Some limitations of this meta-analysis should be considered when explaining the results. First, all case-control studies were from Asians and Caucasians, so our results may be applicable to these two race groups only. In addition, there was no study concerning the Africans or the Latinos, thus, future studies are needed to investigate the association between the ACE D/I polymorphism and COPD risk. Second, because only studies included by the selected databases were included for data analysis, some relevant published studies or unpublished studies with null results were missed, which might bias our results. Third, due to the limitation of the original information for individuals, data were not stratified by other variables, such as, gender, PaCO2, PaO2, FEV1%, SaO2, the smoking status and the complication of COPD. Fourth, the small sample sizes (<100 cases or controls) may limited the results of our study.

Despite of these limitations, our study has some advantages. First, it is the most comprehensive study for this polymorphism and COPD risk by meta-analysis. Second, it is the first time to study the race specific and ACE D/I polymorphism interactions. Third, the methodological issues for meta-analysis, such as, heterogeneity, publication bias, stability of results were all well investigated.
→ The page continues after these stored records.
-- ==== Sys2Proof/Certificates/Slice0/Events.lean ====
section
/-! DEFINITION. The tables of what each step of the device itself does when it takes place. -/

namespace Sys2Proof.Claims
open Sys2Proof.Machine

/-! ## The form -/

/-- A row about a device step: when it takes place, and the next state. -/
structure EventClaim where
  i : Instr
  ok : State → Bool
  next : State → State

/-- What a row says: in a state in which the row applies, the step answers the row's next state. -/
def EventClaim.Holds (c : EventClaim) : Prop := ∀ s, c.ok s = true → exec c.i s = .next (c.next s)

/-- The die is up. -/
def up (d : Nat) (s : State) : Bool := (s.die d).phase == .up

/-- The die with a change. -/
def onDie (d : Nat) (f : Die → Die) (s : State) : State := s.modDie d f

/-! ## Boot, checkpoints and resets (R24, R403 to R406, R429) -/

/-- A cold or a warm boot. The model's choices: a planned reset pre-empts every group, waits, stops the die and takes the
checkpoint, and restarts it once the partner has the checkpoint (log entries 105, 110 and 114). -/
noncomputable def bootTable (d : Nat) : List EventClaim :=
  let belayed := fun (s : State) => up d s && s.hasBelay d
  let partnerUp := fun (s : State) => up d s && (s.die d).flash.mirrorDue && up (belay d) s && !(s.die d).port.holdsLost s.pkg (belay d)
  let tables := fun (s : State) => (s.die d).flash.table.bytes
  let ordered := fun (s : State) => belayed s && (s.die d).resetDue
  let begun := fun (s : State) => (s.die d).stopped.isSome
  -- a group is still being saved, or the management core owes a reply, once the reset has pre-empted what it can
  let working := fun (s : State) => ((s.preemptAll d).die d).saving || !((s.preemptAll d).die d).mgmtOut.isEmpty
  [⟨.coldBoot d, fun _ => d < 8, fun s => s.coldBoot d⟩,
   ⟨.belayMirrorTimeout d, fun s => (s.die d).phase == .mirror && 1000000 * usec ≤ (s.die d).ps, fun s => s.settleRetTable d true⟩,
   ⟨.mirrorRewrite d, partnerUp, fun s =>
     (onDie d (fun x => { x with flash := { x.flash with mirrorDue := false } }) s).request d .save
       { requestMsg Kind.save (qid s.pkg (belay d) 0 0).toNat 0 (3 * 2 ^ 22 + 1) 0 with
         arg1 := 1, bytes := tables s, mlen := (tables s).length }⟩,
   ⟨.checkpoint d, fun s => belayed s && !begun s && (s.die d).checkpointDue, fun s =>
     (s.draw.2).modDie d fun x => { x with
       belayQ := x.belayQ ++ [⟨.image (s.checkpoint d) 0 (Config.imageParts s.draw.1 % 131072 + 1), []⟩]
       cpAt := x.ps
       cpDue := false }⟩,
   ⟨.warmReset d false, fun s => up d s && !s.hasBelay d, fun s => s.coldBoot d⟩,
   ⟨.warmReset d true, fun s => up d s && !s.hasBelay d && (s.die d).resetDue, fun s => s.coldBoot d⟩,
   ⟨.warmReset d false, belayed, fun s => (s.draw.2).warmReset d (Config.freeLost s.draw.1)⟩,
   ⟨.warmReset d true, fun s => ordered s && !begun s && working s, fun s => s.preemptAll d⟩,
   ⟨.warmReset d true, fun s => ordered s && !begun s && !working s, fun s =>
     ((s.preemptAll d).draw.2).beginReset d (Config.freeLost (s.preemptAll d).draw.1)⟩,
   ⟨.warmReset d true, fun s => ordered s && begun s && !(s.die d).belayQ.isEmpty, fun s => s⟩,
   ⟨.warmReset d true, fun s => ordered s && begun s && (s.die d).belayQ.isEmpty, fun s =>
     s.restartDie d true ((s.die d).stopped.getD [])⟩]

/-! ## Failures, widths, frequency, heat and the alarm (R20, R407 to R410, R426, R432, R435) -/

/-- The logical core that a physical unit is. -/
def coreNamed (d unit : Nat) (s : State) : Option Nat :=
  (List.range (s.die d).numCores).find? fun l => (s.die d).conf.cores.getD l (0, 0) == (unit / 4, unit % 4)

/-- The logical cluster that a physical unit is. -/
def clusterNamed (d unit : Nat) (s : State) : Option Nat :=
  (List.range (s.die d).numClusters).find? fun l => (s.die d).physCluster l == unit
This study is the most comprehensive meta-analysis to date to have assessed the relationship between the ACE D/I polymorphism and COPD risk. In conclusion, the meta-analysis suggested that the ACE D/I polymorphism is associated with increased risk of COPD in Asians but not in Caucasians. Future large-scale studies are needed to validate these conclusions.

Declaration of Interest

The authors report no conflicts of interest. The authors alone are responsible for the content and writing of the paper.